I saw the video footage the Iranian government has released for broadcast of the British Naval personnel held hostage. I saw British captive, Seaman Turney, paraded out for the camera, out of uniform, and tussled up with a bleeding scarf wrapped around her head like a mullah’s wet dream of a woman rather than what she is; a female British Seaman in the service of Her Majesty’s Naval Forces.
You know what I kept waiting for Seaman Turney to do? I wanted her on camera to throw the bleeding scarf on the floor and tell them that she is a British Seaman of Her Majesty’s Navy and she will not wear their fracking scarf. I wanted her to demand they treat her as the British Seaman she is and not their trained poodle to perform tricks on command for Iranian home video.
I wanted to see that a female British Seaman would have a little of La Passionata’s spirit when she deliberately shucked off her chador not once, but twice, in the presence of the Grand Ayatollah Khomeini. If La Passionata, a middle-aged civilian woman of 5’1” and weighed all of a $1.50 wet, could refuse to submit to the dictates of the original Mad Mullah himself - is it so much to suppose that a British Seaman could show a little of the same?
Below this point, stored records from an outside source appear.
/-- The end of a phase by its time. PHASE_END, when phase remaining has reached 0: the exhaust PULSE of a side or of
LIFT closes the exhaust valve and starts SETTLE; a fill PULSE takes the supply at pulse end, closes the supply
and fill valves, releases SUPPLY and starts SETTLE, then a pass runs; INFLATE ends likewise with valves 1 and 2
closed and starts EQUALIZE; VENT closes valve 3, asks for the wheel valve and starts EQUALIZE; CHARGE asks for
the wheel valve and starts INFLATE; BLEED closes valve 3 and starts EQUALIZE; SETTLE ends the transaction with
its judgement; EQUALIZE of a tyre is followed by the READ and the judgement. (R84, R85, R86, R87, R88, R89.) -/
def Obligations.PhaseEnds : Prop :=
  ∀ (s : State) (c : CircuitId) (t : Transaction), s.transactionOn c = some t → t.phaseEnd ≤ s.now →
    s.deferred = [] →
    (t.phase = .pulse → (t.kind = .sideExhaust ∨ t.kind = .liftExhaust) → exec (.phaseEnd c) s =
      .next ((s.closeValve (outletValve t.circuit)).setTransaction
        { t with phase := .settle, phaseEnd := s.now + t.afterTime })) ∧
    (t.phase = .pulse → (t.kind = .sideFill ∨ t.kind = .liftFill) →
      t.holdsSupply = true → s.scheduler.supply = some t.circuit → exec (.phaseEnd c) s =
      .next ((((s.closeValve supplyValve).closeValve (inletValve t.circuit)).setScheduler
        { s.scheduler with supply := none }).setTransaction { t with
          supplyAtEnd := some ((s.validValue 0).getD 0, s.reportedValue (circuitPressureChannel t.circuit))
          phase := .settle, phaseEnd := s.now + t.afterTime, holdsSupply := false }).pass.settle) ∧
    (t.phase = .inflate → t.kind = .inflate → t.holdsSupply = true → s.scheduler.supply = some t.circuit →
      exec (.phaseEnd c) s = .next ((((s.closeValve supplyValve).closeValve galleryFillValve).setScheduler
        { s.scheduler with supply := none }).setTransaction { t with
          supplyAtEnd := some ((s.validValue 0).getD 0, s.reportedValue (circuitPressureChannel t.circuit))
          phase := .equalize, phaseEnd := s.now + t.afterTime, holdsSupply := false }).pass.settle) ∧
    (t.phase = .vent → t.kind = .probe → exec (.phaseEnd c) s =
      .next (((s.closeValve galleryExhaustValve).setTransaction { t with
        phase := .equalize, phaseEnd := s.now + t.afterTime, wheelOpened := true }).requestOpen t.circuit
          (inletValve t.circuit)).settle) ∧
    (t.phase = .charge → t.kind = .inflate → exec (.phaseEnd c) s =
      .next ((((s.setTransaction { t with
        phase := .inflate, phaseEnd := s.now + t.pulseTime.getD 0, wheelOpened := true }).requestOpen t.circuit
          supplyValve).requestOpen t.circuit galleryFillValve).requestOpen t.circuit (inletValve t.circuit)).settle) ∧
    (t.phase = .bleed → t.kind = .deflate → exec (.phaseEnd c) s = .next (((s.closeAll
      ([inletValve t.circuit, galleryExhaustValve].filter fun v => v ≠ inletValve t.circuit)).setTransaction { t with
        phase := .equalize, phaseEnd := s.now + t.afterTime }).requestOpen t.circuit (inletValve t.circuit)).settle) ∧
    (t.phase = .settle → circuitKind t.circuit ≠ .tyre → exec (.phaseEnd c) s =
      .next (s.endTransaction t (s.judge t) true).settle) ∧
    (t.phase = .equalize → circuitKind t.circuit = .tyre →
      let read := (s.validValue 4).map fun g => ((g : Int) + s.params.p76).toNat
      let u := s.writeRead t.circuit read
      exec (.phaseEnd c) s =
        .next (u.endTransaction { t with readValue := read } (u.judge { t with readValue := read }) true).settle)
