@[simp] theorem setHeight_now (s : State) (x : HeightController) : (s.setHeight x).now = s.now := rfl
@[simp] theorem setHeight_params (s : State) (x : HeightController) : (s.setHeight x).params = s.params := rfl
@[simp] theorem setHeight_sensing (s : State) (x : HeightController) : (s.setHeight x).sensing = s.sensing := rfl
@[simp] theorem setHeight_circuits (s : State) (x : HeightController) : (s.setHeight x).circuits = s.circuits := rfl
@[simp] theorem setHeight_estimator (s : State) (x : HeightController) : (s.setHeight x).estimator = s.estimator := rfl
@[simp] theorem setHeight_scheduler (s : State) (x : HeightController) : (s.setHeight x).scheduler = s.scheduler := rfl
@[simp] theorem setHeight_engine (s : State) (x : HeightController) : (s.setHeight x).engine = s.engine := rfl
@[simp] theorem setHeight_driver (s : State) (x : HeightController) : (s.setHeight x).driver = s.driver := rfl
@[simp] theorem setHeight_height (s : State) (x : HeightController) : (s.setHeight x).height = x := rfl
@[simp] theorem setHeight_lift (s : State) (x : HeightController) : (s.setHeight x).lift = s.lift := rfl
@[simp] theorem setHeight_tyres (s : State) (x : HeightController) : (s.setHeight x).tyres = s.tyres := rfl
@[simp] theorem setHeight_supervisor (s : State) (x : HeightController) : (s.setHeight x).supervisor = s.supervisor := rfl
@[simp] theorem setHeight_link (s : State) (x : HeightController) : (s.setHeight x).link = s.link := rfl
@[simp] theorem setHeight_events (s : State) (x : HeightController) : (s.setHeight x).events = s.events := rfl
@[simp] theorem setHeight_store (s : State) (x : HeightController) : (s.setHeight x).store = s.store := rfl
@[simp] theorem setHeight_startUp (s : State) (x : HeightController) : (s.setHeight x).startUp = s.startUp := rfl
@[simp] theorem setHeight_deferred (s : State) (x : HeightController) : (s.setHeight x).deferred = s.deferred := rfl
@[simp] theorem setHeight_pending (s : State) (x : HeightController) : (s.setHeight x).pending = s.pending := rfl

@[simp] theorem setLift_now (s : State) (x : LiftController) : (s.setLift x).now = s.now := rfl
@[simp] theorem setLift_params (s : State) (x : LiftController) : (s.setLift x).params = s.params := rfl
@[simp] theorem setLift_sensing (s : State) (x : LiftController) : (s.setLift x).sensing = s.sensing := rfl
@[simp] theorem setLift_circuits (s : State) (x : LiftController) : (s.setLift x).circuits = s.circuits := rfl
@[simp] theorem setLift_estimator (s : State) (x : LiftController) : (s.setLift x).estimator = s.estimator := rfl
@[simp] theorem setLift_scheduler (s : State) (x : LiftController) : (s.setLift x).scheduler = s.scheduler := rfl
@[simp] theorem setLift_engine (s : State) (x : LiftController) : (s.setLift x).engine = s.engine := rfl
@[simp] theorem setLift_driver (s : State) (x : LiftController) : (s.setLift x).driver = s.driver := rfl
@[simp] theorem setLift_height (s : State) (x : LiftController) : (s.setLift x).height = s.height := rfl
@[simp] theorem setLift_lift (s : State) (x : LiftController) : (s.setLift x).lift = x := rfl
@[simp] theorem setLift_tyres (s : State) (x : LiftController) : (s.setLift x).tyres = s.tyres := rfl
@[simp] theorem setLift_supervisor (s : State) (x : LiftController) : (s.setLift x).supervisor = s.supervisor := rfl
@[simp] theorem setLift_link (s : State) (x : LiftController) : (s.setLift x).link = s.link := rfl
@[simp] theorem setLift_events (s : State) (x : LiftController) : (s.setLift x).events = s.events := rfl
@[simp] theorem setLift_store (s : State) (x : LiftController) : (s.setLift x).store = s.store := rfl
@[simp] theorem setLift_startUp (s : State) (x : LiftController) : (s.setLift x).startUp = s.startUp := rfl
@[simp] theorem setLift_deferred (s : State) (x : LiftController) : (s.setLift x).deferred = s.deferred := rfl
@[simp] theorem setLift_pending (s : State) (x : LiftController) : (s.setLift x).pending = s.pending := rfl

@[simp] theorem setTyres_now (s : State) (x : Vector TyreItems 12) : (s.setTyres x).now = s.now := rfl
@[simp] theorem setTyres_params (s : State) (x : Vector TyreItems 12) : (s.setTyres x).params = s.params := rfl
@[simp] theorem setTyres_sensing (s : State) (x : Vector TyreItems 12) : (s.setTyres x).sensing = s.sensing := rfl
@[simp] theorem setTyres_circuits (s : State) (x : Vector TyreItems 12) : (s.setTyres x).circuits = s.circuits := rfl
@[simp] theorem setTyres_estimator (s : State) (x : Vector TyreItems 12) : (s.setTyres x).estimator = s.estimator := rfl
@[simp] theorem setTyres_scheduler (s : State) (x : Vector TyreItems 12) : (s.setTyres x).scheduler = s.scheduler := rfl
@[simp] theorem setTyres_engine (s : State) (x : Vector TyreItems 12) : (s.setTyres x).engine = s.engine := rfl
@[simp] theorem setTyres_driver (s : State) (x : Vector TyreItems 12) : (s.setTyres x).driver = s.driver := rfl
@[simp] theorem setTyres_height (s : State) (x : Vector TyreItems 12) : (s.setTyres x).height = s.height := rfl
@[simp] theorem setTyres_lift (s : State) (x : Vector TyreItems 12) : (s.setTyres x).lift = s.lift := rfl
@[simp] theorem setTyres_tyres (s : State) (x : Vector TyreItems 12) : (s.setTyres x).tyres = x := rfl
@[simp] theorem setTyres_supervisor (s : State) (x : Vector TyreItems 12) : (s.setTyres x).supervisor = s.supervisor := rfl
@[simp] theorem setTyres_link (s : State) (x : Vector TyreItems 12) : (s.setTyres x).link = s.link := rfl
@[simp] theorem setTyres_events (s : State) (x : Vector TyreItems 12) : (s.setTyres x).events = s.events := rfl
@[simp] theorem setTyres_store (s : State) (x : Vector TyreItems 12) : (s.setTyres x).store = s.store := rfl
@[simp] theorem setTyres_startUp (s : State) (x : Vector TyreItems 12) : (s.setTyres x).startUp = s.startUp := rfl
@[simp] theorem setTyres_deferred (s : State) (x : Vector TyreItems 12) : (s.setTyres x).deferred = s.deferred := rfl
@[simp] theorem setTyres_pending (s : State) (x : Vector TyreItems 12) : (s.setTyres x).pending = s.pending := rfl

@[simp] theorem setSupervisor_now (s : State) (x : Supervisor) : (s.setSupervisor x).now = s.now := rfl
@[simp] theorem setSupervisor_params (s : State) (x : Supervisor) : (s.setSupervisor x).params = s.params := rfl
@[simp] theorem setSupervisor_sensing (s : State) (x : Supervisor) : (s.setSupervisor x).sensing = s.sensing := rfl
@[simp] theorem setSupervisor_circuits (s : State) (x : Supervisor) : (s.setSupervisor x).circuits = s.circuits := rfl
@[simp] theorem setSupervisor_estimator (s : State) (x : Supervisor) : (s.setSupervisor x).estimator = s.estimator := rfl
@[simp] theorem setSupervisor_scheduler (s : State) (x : Supervisor) : (s.setSupervisor x).scheduler = s.scheduler := rfl
@[simp] theorem setSupervisor_engine (s : State) (x : Supervisor) : (s.setSupervisor x).engine = s.engine := rfl
@[simp] theorem setSupervisor_driver (s : State) (x : Supervisor) : (s.setSupervisor x).driver = s.driver := rfl
@[simp] theorem setSupervisor_height (s : State) (x : Supervisor) : (s.setSupervisor x).height = s.height := rfl
@[simp] theorem setSupervisor_lift (s : State) (x : Supervisor) : (s.setSupervisor x).lift = s.lift := rfl
@[simp] theorem setSupervisor_tyres (s : State) (x : Supervisor) : (s.setSupervisor x).tyres = s.tyres := rfl
@[simp] theorem setSupervisor_supervisor (s : State) (x : Supervisor) : (s.setSupervisor x).supervisor = x := rfl
@[simp] theorem setSupervisor_link (s : State) (x : Supervisor) : (s.setSupervisor x).link = s.link := rfl
@[simp] theorem setSupervisor_events (s : State) (x : Supervisor) : (s.setSupervisor x).events = s.events := rfl
@[simp] theorem setSupervisor_store (s : State) (x : Supervisor) : (s.setSupervisor x).store = s.store := rfl
@[simp] theorem setSupervisor_startUp (s : State) (x : Supervisor) : (s.setSupervisor x).startUp = s.startUp := rfl
@[simp] theorem setSupervisor_deferred (s : State) (x : Supervisor) : (s.setSupervisor x).deferred = s.deferred := rfl
@[simp] theorem setSupervisor_pending (s : State) (x : Supervisor) : (s.setSupervisor x).pending = s.pending := rfl

@[simp] theorem setLink_now (s : State) (x : LinkPort) : (s.setLink x).now = s.now := rfl
@[simp] theorem setLink_params (s : State) (x : LinkPort) : (s.setLink x).params = s.params := rfl
@[simp] theorem setLink_sensing (s : State) (x : LinkPort) : (s.setLink x).sensing = s.sensing := rfl
@[simp] theorem setLink_circuits (s : State) (x : LinkPort) : (s.setLink x).circuits = s.circuits := rfl
@[simp] theorem setLink_estimator (s : State) (x : LinkPort) : (s.setLink x).estimator = s.estimator := rfl
@[simp] theorem setLink_scheduler (s : State) (x : LinkPort) : (s.setLink x).scheduler = s.scheduler := rfl
@[simp] theorem setLink_engine (s : State) (x : LinkPort) : (s.setLink x).engine = s.engine := rfl
@[simp] theorem setLink_driver (s : State) (x : LinkPort) : (s.setLink x).driver = s.driver := rfl
@[simp] theorem setLink_height (s : State) (x : LinkPort) : (s.setLink x).height = s.height := rfl
@[simp] theorem setLink_lift (s : State) (x : LinkPort) : (s.setLink x).lift = s.lift := rfl
@[simp] theorem setLink_tyres (s : State) (x : LinkPort) : (s.setLink x).tyres = s.tyres := rfl
@[simp] theorem setLink_supervisor (s : State) (x : LinkPort) : (s.setLink x).supervisor = s.supervisor := rfl
@[simp] theorem setLink_link (s : State) (x : LinkPort) : (s.setLink x).link = x := rfl
@[simp] theorem setLink_events (s : State) (x : LinkPort) : (s.setLink x).events = s.events := rfl
@[simp] theorem setLink_store (s : State) (x : LinkPort) : (s.setLink x).store = s.store := rfl
@[simp] theorem setLink_startUp (s : State) (x : LinkPort) : (s.setLink x).startUp = s.startUp := rfl
@[simp] theorem setLink_deferred (s : State) (x : LinkPort) : (s.setLink x).deferred = s.deferred := rfl
@[simp] theorem setLink_pending (s : State) (x : LinkPort) : (s.setLink x).pending = s.pending := rfl

@[simp] theorem setEvents_now (s : State) (x : EventUnit) : (s.setEvents x).now = s.now := rfl
@[simp] theorem setEvents_params (s : State) (x : EventUnit) : (s.setEvents x).params = s.params := rfl
@[simp] theorem setEvents_sensing (s : State) (x : EventUnit) : (s.setEvents x).sensing = s.sensing := rfl
@[simp] theorem setEvents_circuits (s : State) (x : EventUnit) : (s.setEvents x).circuits = s.circuits := rfl
@[simp] theorem setEvents_estimator (s : State) (x : EventUnit) : (s.setEvents x).estimator = s.estimator := rfl
@[simp] theorem setEvents_scheduler (s : State) (x : EventUnit) : (s.setEvents x).scheduler = s.scheduler := rfl
@[simp] theorem setEvents_engine (s : State) (x : EventUnit) : (s.setEvents x).engine = s.engine := rfl
@[simp] theorem setEvents_driver (s : State) (x : EventUnit) : (s.setEvents x).driver = s.driver := rfl
@[simp] theorem setEvents_height (s : State) (x : EventUnit) : (s.setEvents x).height = s.height := rfl
@[simp] theorem setEvents_lift (s : State) (x : EventUnit) : (s.setEvents x).lift = s.lift := rfl
@[simp] theorem setEvents_tyres (s : State) (x : EventUnit) : (s.setEvents x).tyres = s.tyres := rfl
@[simp] theorem setEvents_supervisor (s : State) (x : EventUnit) : (s.setEvents x).supervisor = s.supervisor := rfl
@[simp] theorem setEvents_link (s : State) (x : EventUnit) : (s.setEvents x).link = s.link := rfl
@[simp] theorem setEvents_events (s : State) (x : EventUnit) : (s.setEvents x).events = x := rfl
@[simp] theorem setEvents_store (s : State) (x : EventUnit) : (s.setEvents x).store = s.store := rfl
@[simp] theorem setEvents_startUp (s : State) (x : EventUnit) : (s.setEvents x).startUp = s.startUp := rfl
@[simp] theorem setEvents_deferred (s : State) (x : EventUnit) : (s.setEvents x).deferred = s.deferred := rfl
@[simp] theorem setEvents_pending (s : State) (x : EventUnit) : (s.setEvents x).pending = s.pending := rfl

@[simp] theorem setStore_now (s : State) (x : ProfileStore) : (s.setStore x).now = s.now := rfl
@[simp] theorem setStore_params (s : State) (x : ProfileStore) : (s.setStore x).params = s.params := rfl
@[simp] theorem setStore_sensing (s : State) (x : ProfileStore) : (s.setStore x).sensing = s.sensing := rfl
@[simp] theorem setStore_circuits (s : State) (x : ProfileStore) : (s.setStore x).circuits = s.circuits := rfl
@[simp] theorem setStore_estimator (s : State) (x : ProfileStore) : (s.setStore x).estimator = s.estimator := rfl
@[simp] theorem setStore_scheduler (s : State) (x : ProfileStore) : (s.setStore x).scheduler = s.scheduler := rfl
@[simp] theorem setStore_engine (s : State) (x : ProfileStore) : (s.setStore x).engine = s.engine := rfl
@[simp] theorem setStore_driver (s : State) (x : ProfileStore) : (s.setStore x).driver = s.driver := rfl
@[simp] theorem setStore_height (s : State) (x : ProfileStore) : (s.setStore x).height = s.height := rfl
@[simp] theorem setStore_lift (s : State) (x : ProfileStore) : (s.setStore x).lift = s.lift := rfl
@[simp] theorem setStore_tyres (s : State) (x : ProfileStore) : (s.setStore x).tyres = s.tyres := rfl
@[simp] theorem setStore_supervisor (s : State) (x : ProfileStore) : (s.setStore x).supervisor = s.supervisor := rfl
@[simp] theorem setStore_link (s : State) (x : ProfileStore) : (s.setStore x).link = s.link := rfl
@[simp] theorem setStore_events (s : State) (x : ProfileStore) : (s.setStore x).events = s.events := rfl
@[simp] theorem setStore_store (s : State) (x : ProfileStore) : (s.setStore x).store = x := rfl
@[simp] theorem setStore_startUp (s : State) (x : ProfileStore) : (s.setStore x).startUp = s.startUp := rfl
@[simp] theorem setStore_deferred (s : State) (x : ProfileStore) : (s.setStore x).deferred = s.deferred := rfl
@[simp] theorem setStore_pending (s : State) (x : ProfileStore) : (s.setStore x).pending = s.pending := rfl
One could say the Mullah’s displayed a better grasp of knowledge about ourselves, our culture and our history than we do of them. One could say clothes don’t matter and the more important value is to submit to any dictate and stay alive to live out another day - even under chains. But that would be a boldfaced lie.
Clothes do matter; just ask the IRA, who chose the dirty protest in Long Nesh for refusing to wear criminal prison garb. Just look at our long history and how fashion dictates our morals and shaped our very laws. Why does our dress matter in our courts, at our places of employment, or even our schools if appearance has no value or meaning within our society?
Just ask a soldier why he shines his boots and buttons on his dress uniform if clothes don’t matter. Ask any veteran on Remembrance Day when they dawn their regimental hats and medals to tell you why their uniforms have not value. If clothes don’t matter, why did the signatories of the Geneva Conventions implicitly state a uniform will govern the dictates of treatment an enemy soldier should receive if captured. Spies cloak themselves in the garb of their enemies and can expect no quarter under the Geneva Convention. They are completely at the mercy of the laws of the enemy state. If clothes don’t matter; why did the Mullah’s parade her in a change of garb from a British Seaman?
But clothes not only matter to us but to our enemy the Mad Mullahs of Iran. That’s right, I wrote our enemy. Let me very clear. The mullah’s of Iran are indeed our enemies and not merely misunderstood acquaintances waiting to be allies. There is no possibility of peaceful co-existence within an atmosphere of tolerance and mutual respect. There is no United States of the Middle East.
The Mullahs have one ultimate goal which is for us to submit our culture and our values to their 12th century theo-thuggery. The Mullah’s do not have a timetable and are prepared to fight and wear us down until each of us submits. One at a time or enmass – it simply makes no difference. They are prepared to fight a long war of attrition; so what concern is it of theirs whether we submit by committing cultural suicide one cartoon at a time if need be as long as we ultimately capitulate? They are resolved to win while we have so intellectually disarmed ourselves so that we can only offer appeasement to starve off the day of our submission and dress it up as an appeal to our higher more cherished values.
I don’t blame Seaman Turney. I blame us - as a society, for so thoroughly disarming ourselves intellectually that even those who are sworn to defend us cannot even mount the most token of defenses before our enemies.
1 comment:
Western women should take a good look at her, that's what the future will hold if nobody in the West stands up for our values.
But even feminists prefer submission to the Mullahs over respecting the democratic choices of the people in their communities.